Agora, sigo meu caminho. Com a estrada escura e o desconhecido à minha frente. Só. Eu. Liderando minha vida, fazendo minha estrada, sem faróis alheios a me guiar.

16.10.07

Paciência


Existem dias que acordo com mais paciência... são meus melhores, mais calmos e bem dispostos.


E mesmo que aparentemente "nada" aconteça, eu aconteço.

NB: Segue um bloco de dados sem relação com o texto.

/-! MILLC (spec/11_mill_core.md) -/

def Reg.MILLC_WIN (c : Nat) : Nat := 0x50040 + c * 0x1000
def Fld.MILLC_WIN_PROG (c : Nat) : FieldRef := ⟨Reg.MILLC_WIN c, 0, 16⟩
def Reg.MILLC_KBASE_LO (c : Nat) : Nat := 0x50044 + c * 0x1000
def Fld.MILLC_KBASE_LO_ADDR (c : Nat) : FieldRef := ⟨Reg.MILLC_KBASE_LO c, 0, 32⟩
def Reg.MILLC_KBASE_HI (c : Nat) : Nat := 0x50048 + c * 0x1000
def Fld.MILLC_KBASE_HI_ADDR (c : Nat) : FieldRef := ⟨Reg.MILLC_KBASE_HI c, 0, 6⟩
def Reg.MILLC_KCMD (c : Nat) : Nat := 0x5004C + c * 0x1000
def Fld.MILLC_KCMD_SLOT (c : Nat) : FieldRef := ⟨Reg.MILLC_KCMD c, 4, 3⟩
def Fld.MILLC_KCMD_OP (c : Nat) : FieldRef := ⟨Reg.MILLC_KCMD c, 0, 4⟩
def Reg.MILLC_KRESULT (c : Nat) : Nat := 0x50050 + c * 0x1000
def Fld.MILLC_KRESULT_VALID (c : Nat) : FieldRef := ⟨Reg.MILLC_KRESULT c, 31, 1⟩
def Fld.MILLC_KRESULT_GEN (c : Nat) : FieldRef := ⟨Reg.MILLC_KRESULT c, 24, 7⟩
def Fld.MILLC_KRESULT_OP (c : Nat) : FieldRef := ⟨Reg.MILLC_KRESULT c, 8, 4⟩
def Fld.MILLC_KRESULT_STATUS (c : Nat) : FieldRef := ⟨Reg.MILLC_KRESULT c, 0, 8⟩
def Reg.MILLC_KCODE (c : Nat) : Nat := 0x50054 + c * 0x1000
def Fld.MILLC_KCODE_BYTES (c : Nat) : FieldRef := ⟨Reg.MILLC_KCODE c, 0, 16⟩
def Reg.MILLC_KIDk (c : Nat) (k : Nat) : Nat := 0x50060 + c * 0x1000 + k * 0x4
def Fld.MILLC_KIDk_ID (c : Nat) (k : Nat) : FieldRef := ⟨Reg.MILLC_KIDk c k, 0, 32⟩
def Reg.MILLC_OVERRUN (c : Nat) : Nat := 0x50080 + c * 0x1000
def Fld.MILLC_OVERRUN_COUNT (c : Nat) : FieldRef := ⟨Reg.MILLC_OVERRUN c, 0, 32⟩
def Reg.MILLC_KFAULT (c : Nat) : Nat := 0x50084 + c * 0x1000
def Fld.MILLC_KFAULT_COUNT (c : Nat) : FieldRef := ⟨Reg.MILLC_KFAULT c, 0, 32⟩
def Reg.MILLC_BENCH_SEL (c : Nat) : Nat := 0x50090 + c * 0x1000
def Fld.MILLC_BENCH_SEL_ENABLE (c : Nat) : FieldRef := ⟨Reg.MILLC_BENCH_SEL c, 31, 1⟩
def Fld.MILLC_BENCH_SEL_CORE (c : Nat) : FieldRef := ⟨Reg.MILLC_BENCH_SEL c, 0, 4⟩
def Reg.MILLC_BENCH_PC (c : Nat) : Nat := 0x50094 + c * 0x1000
def Fld.MILLC_BENCH_PC_PC (c : Nat) : FieldRef := ⟨Reg.MILLC_BENCH_PC c, 0, 12⟩
def Reg.MILLC_BENCH_CMD (c : Nat) : Nat := 0x50098 + c * 0x1000
def Fld.MILLC_BENCH_CMD_OP (c : Nat) : FieldRef := ⟨Reg.MILLC_BENCH_CMD c, 0, 2⟩
def Reg.MILLC_BENCH_STATUS (c : Nat) : Nat := 0x5009C + c * 0x1000
def Fld.MILLC_BENCH_STATUS_STATE (c : Nat) : FieldRef := ⟨Reg.MILLC_BENCH_STATUS c, 30, 2⟩
def Fld.MILLC_BENCH_STATUS_CAUSE (c : Nat) : FieldRef := ⟨Reg.MILLC_BENCH_STATUS c, 16, 4⟩
def Fld.MILLC_BENCH_STATUS_PC (c : Nat) : FieldRef := ⟨Reg.MILLC_BENCH_STATUS c, 0, 12⟩
def Reg.MILLC_BENCH_BUDGET (c : Nat) : Nat := 0x500A0 + c * 0x1000
def Fld.MILLC_BENCH_BUDGET_BUDGET (c : Nat) : FieldRef := ⟨Reg.MILLC_BENCH_BUDGET c, 0, 32⟩

/-! AUDIO (spec/09_audio_graph.md) -/

def Reg.AUDIO_CFG : Nat := 0x60040
def Fld.AUDIO_CFG_SEAT_EV : FieldRef := ⟨Reg.AUDIO_CFG, 31, 1⟩
def Fld.AUDIO_CFG_EVQ : FieldRef := ⟨Reg.AUDIO_CFG, 0, 6⟩
def Reg.AUDIO_SEL : Nat := 0x60044
def Fld.AUDIO_SEL_REJOIN : FieldRef := ⟨Reg.AUDIO_SEL, 16, 16⟩
def Fld.AUDIO_SEL_HOLD : FieldRef := ⟨Reg.AUDIO_SEL, 0, 16⟩
def Reg.AUDIO_ACT_THRESH : Nat := 0x60048
def Fld.AUDIO_ACT_THRESH_THRESH : FieldRef := ⟨Reg.AUDIO_ACT_THRESH, 0, 31⟩
def Reg.AUDIO_PROG_BASE_LO : Nat := 0x6004C
def Fld.AUDIO_PROG_BASE_LO_ADDR : FieldRef := ⟨Reg.AUDIO_PROG_BASE_LO, 0, 32⟩
def Reg.AUDIO_PROG_BASE_HI : Nat := 0x60050
def Fld.AUDIO_PROG_BASE_HI_ADDR : FieldRef := ⟨Reg.AUDIO_PROG_BASE_HI, 0, 6⟩
def Reg.AUDIO_PROG_LEN : Nat := 0x60054
def Fld.AUDIO_PROG_LEN_LEN : FieldRef := ⟨Reg.AUDIO_PROG_LEN, 0, 32⟩
def Reg.AUDIO_PROG_CMD : Nat := 0x60058
def Fld.AUDIO_PROG_CMD_OP : FieldRef := ⟨Reg.AUDIO_PROG_CMD, 0, 4⟩
def Reg.AUDIO_PROG_RESULT : Nat := 0x6005C
def Fld.AUDIO_PROG_RESULT_VALID : FieldRef := ⟨Reg.AUDIO_PROG_RESULT, 31, 1⟩
def Fld.AUDIO_PROG_RESULT_GEN : FieldRef := ⟨Reg.AUDIO_PROG_RESULT, 24, 7⟩
def Fld.AUDIO_PROG_RESULT_OP : FieldRef := ⟨Reg.AUDIO_PROG_RESULT, 20, 4⟩
def Fld.AUDIO_PROG_RESULT_DETAIL : FieldRef := ⟨Reg.AUDIO_PROG_RESULT, 8, 12⟩
def Fld.AUDIO_PROG_RESULT_STATUS : FieldRef := ⟨Reg.AUDIO_PROG_RESULT, 0, 8⟩
def Reg.AUDIO_PROG_EFFECT_LO : Nat := 0x60060
def Fld.AUDIO_PROG_EFFECT_LO_TICK : FieldRef := ⟨Reg.AUDIO_PROG_EFFECT_LO, 0, 32⟩
def Reg.AUDIO_PROG_EFFECT_HI : Nat := 0x60064
def Fld.AUDIO_PROG_EFFECT_HI_TICK : FieldRef := ⟨Reg.AUDIO_PROG_EFFECT_HI, 0, 32⟩
def Reg.AUDIO_PROG_ACTIVE_ID : Nat := 0x60068
def Fld.AUDIO_PROG_ACTIVE_ID_ID : FieldRef := ⟨Reg.AUDIO_PROG_ACTIVE_ID, 0, 32⟩
def Reg.AUDIO_PROG_SHADOW_ID : Nat := 0x6006C
def Fld.AUDIO_PROG_SHADOW_ID_ID : FieldRef := ⟨Reg.AUDIO_PROG_SHADOW_ID, 0, 32⟩
def Reg.AUDIO_PATH_SRC : Nat := 0x60070
def Fld.AUDIO_PATH_SRC_KIND : FieldRef := ⟨Reg.AUDIO_PATH_SRC, 28, 4⟩
def Fld.AUDIO_PATH_SRC_INDEX : FieldRef := ⟨Reg.AUDIO_PATH_SRC, 0, 16⟩
def Reg.AUDIO_PATH_SNK : Nat := 0x60074
def Fld.AUDIO_PATH_SNK_KIND : FieldRef := ⟨Reg.AUDIO_PATH_SNK, 28, 4⟩
def Fld.AUDIO_PATH_SNK_INDEX : FieldRef := ⟨Reg.AUDIO_PATH_SNK, 0, 16⟩
def Reg.AUDIO_PATH_LAT : Nat := 0x60078
def Fld.AUDIO_PATH_LAT_VALID : FieldRef := ⟨Reg.AUDIO_PATH_LAT, 31, 1⟩
def Fld.AUDIO_PATH_LAT_GEN : FieldRef := ⟨Reg.AUDIO_PATH_LAT, 24, 7⟩
def Fld.AUDIO_PATH_LAT_NOPATH : FieldRef := ⟨Reg.AUDIO_PATH_LAT, 23, 1⟩
def Fld.AUDIO_PATH_LAT_MULTI : FieldRef := ⟨Reg.AUDIO_PATH_LAT, 22, 1⟩
def Fld.AUDIO_PATH_LAT_LAT : FieldRef := ⟨Reg.AUDIO_PATH_LAT, 0, 17⟩
def Reg.AUDIO_METER_SEL : Nat := 0x6007C
def Fld.AUDIO_METER_SEL_KIND : FieldRef := ⟨Reg.AUDIO_METER_SEL, 28, 4⟩
def Fld.AUDIO_METER_SEL_INDEX : FieldRef := ⟨Reg.AUDIO_METER_SEL, 0, 16⟩
def Reg.AUDIO_METER_RMS : Nat := 0x60080
def Fld.AUDIO_METER_RMS_VALID : FieldRef := ⟨Reg.AUDIO_METER_RMS, 31, 1⟩
def Fld.AUDIO_METER_RMS_GEN : FieldRef := ⟨Reg.AUDIO_METER_RMS, 24, 7⟩
def Fld.AUDIO_METER_RMS_RMS : FieldRef := ⟨Reg.AUDIO_METER_RMS, 0, 24⟩
def Reg.AUDIO_METER_PEAK : Nat := 0x60084
def Fld.AUDIO_METER_PEAK_VALID : FieldRef := ⟨Reg.AUDIO_METER_PEAK, 31, 1⟩
def Fld.AUDIO_METER_PEAK_GEN : FieldRef := ⟨Reg.AUDIO_METER_PEAK, 24, 7⟩
def Fld.AUDIO_METER_PEAK_PEAK : FieldRef := ⟨Reg.AUDIO_METER_PEAK, 0, 24⟩
def Reg.AUDIO_SEAT_SEL : Nat := 0x60088
def Fld.AUDIO_SEAT_SEL_CONF : FieldRef := ⟨Reg.AUDIO_SEAT_SEL, 0, 11⟩
def Reg.AUDIO_MISS : Nat := 0x6008C
def Fld.AUDIO_MISS_COUNT : FieldRef := ⟨Reg.AUDIO_MISS, 0, 32⟩
def Reg.AUDIO_GROUPS : Nat := 0x60090
def Fld.AUDIO_GROUPS_MEMBERS : FieldRef := ⟨Reg.AUDIO_GROUPS, 16, 16⟩
def Fld.AUDIO_GROUPS_ENCODES : FieldRef := ⟨Reg.AUDIO_GROUPS, 0, 16⟩
def Reg.AUDIO_SEATk (k : Nat) : Nat := 0x60100 + k * 0x4
def Fld.AUDIO_SEATk_VALID (k : Nat) : FieldRef := ⟨Reg.AUDIO_SEATk k, 31, 1⟩
def Fld.AUDIO_SEATk_GEN (k : Nat) : FieldRef := ⟨Reg.AUDIO_SEATk k, 24, 7⟩
def Fld.AUDIO_SEATk_QUIET (k : Nat) : FieldRef := ⟨Reg.AUDIO_SEATk k, 23, 1⟩
def Fld.AUDIO_SEATk_HELD (k : Nat) : FieldRef := ⟨Reg.AUDIO_SEATk k, 22, 1⟩
def Fld.AUDIO_SEATk_LEG (k : Nat) : FieldRef := ⟨Reg.AUDIO_SEATk k, 0, 14⟩
def Reg.AUDIO_RPn_SRC (n : Nat) : Nat := 0x60200 + n * 0x20
def Fld.AUDIO_RPn_SRC_CONF (n : Nat) : FieldRef := ⟨Reg.AUDIO_RPn_SRC n, 16, 11⟩
def Fld.AUDIO_RPn_SRC_LEG (n : Nat) : FieldRef := ⟨Reg.AUDIO_RPn_SRC n, 0, 14⟩
def Reg.AUDIO_RPn_START_LO (n : Nat) : Nat := 0x60204 + n * 0x20
def Fld.AUDIO_RPn_START_LO_TICK (n : Nat) : FieldRef := ⟨Reg.AUDIO_RPn_START_LO n, 0, 32⟩
def Reg.AUDIO_RPn_START_HI (n : Nat) : Nat := 0x60208 + n * 0x20
def Fld.AUDIO_RPn_START_HI_TICK (n : Nat) : FieldRef := ⟨Reg.AUDIO_RPn_START_HI n, 0, 32⟩
def Reg.AUDIO_RPn_CODEC (n : Nat) : Nat := 0x6020C + n * 0x20
def Fld.AUDIO_RPn_CODEC_PT (n : Nat) : FieldRef := ⟨Reg.AUDIO_RPn_CODEC n, 8, 7⟩
def Fld.AUDIO_RPn_CODEC_CODEC (n : Nat) : FieldRef := ⟨Reg.AUDIO_RPn_CODEC n, 0, 8⟩
def Reg.AUDIO_RPn_CMD (n : Nat) : Nat := 0x60210 + n * 0x20
def Fld.AUDIO_RPn_CMD_OP (n : Nat) : FieldRef := ⟨Reg.AUDIO_RPn_CMD n, 0, 2⟩
def Reg.AUDIO_RPn_STATUS (n : Nat) : Nat := 0x60214 + n * 0x20
def Fld.AUDIO_RPn_STATUS_STATE (n : Nat) : FieldRef := ⟨Reg.AUDIO_RPn_STATUS n, 30, 2⟩
def Fld.AUDIO_RPn_STATUS_PLAYED (n : Nat) : FieldRef := ⟨Reg.AUDIO_RPn_STATUS n, 0, 24⟩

Aconteço longe da agitação.


Respiro, renovo, mudo.


E nesses dias ando, de mãos dadas com a vida.


Os dias tem sido bons.

12.8.07

O ipê amarelo


Flores me lembram uma infância boa: interior de Minas; um ipê amarelo cresce junto ao muro do colégio.... Soninha, em nossos passeios, me fazia uma coroa - com linha e as pétalas amarelas enfileiradas. Eu, princesa, coroada por flores, andava pela cidade com meus longos cabelos a balançar.... Castelos inventados e um mundo de sonhos. Milhares de sonhos. Perfume, doce alegria, liberdade, crianças sorrindo...
Um dia... cortaram o ipê amarelo! – “fazia muita sujeira” – disseram homens sem sonhos.
Desde então, não tenho mais coroa e as pétalas não mais enfeitam meus cabelos. Mas ainda tenho sonhos bons e alma de criança. E, às vezes, ainda acordo sentindo o perfume da cidade, das flores, ouço Soninha rindo.... É, às vezes, ainda acordo princesa.


13.1.07

La tormenta

Eu quero ter voz! Quero ser ouvida! Quero falar uma frase até o final sem ser interrompida. Contar uma história inteira sem que se levantem pra tirar os pratos; sem que aumentem o som da tevê... Porque pouco importam as chuvas e as enchentes diante das minhas tormentas!
Quero contar sobre a minha viagem, sobre o livro que eu li e sobre um filme bom que vai estrear. Falar os planos que fiz pro meu ano, os concursos, os estágios; contar um dia cansativo e uma piada que ouvi na rua. Quero falar da vida, religião, política e da minha pele que descasca depois de tanto Sol. Porque é importante pra mim.
E tão importante quanto falar bem é saber ouvir.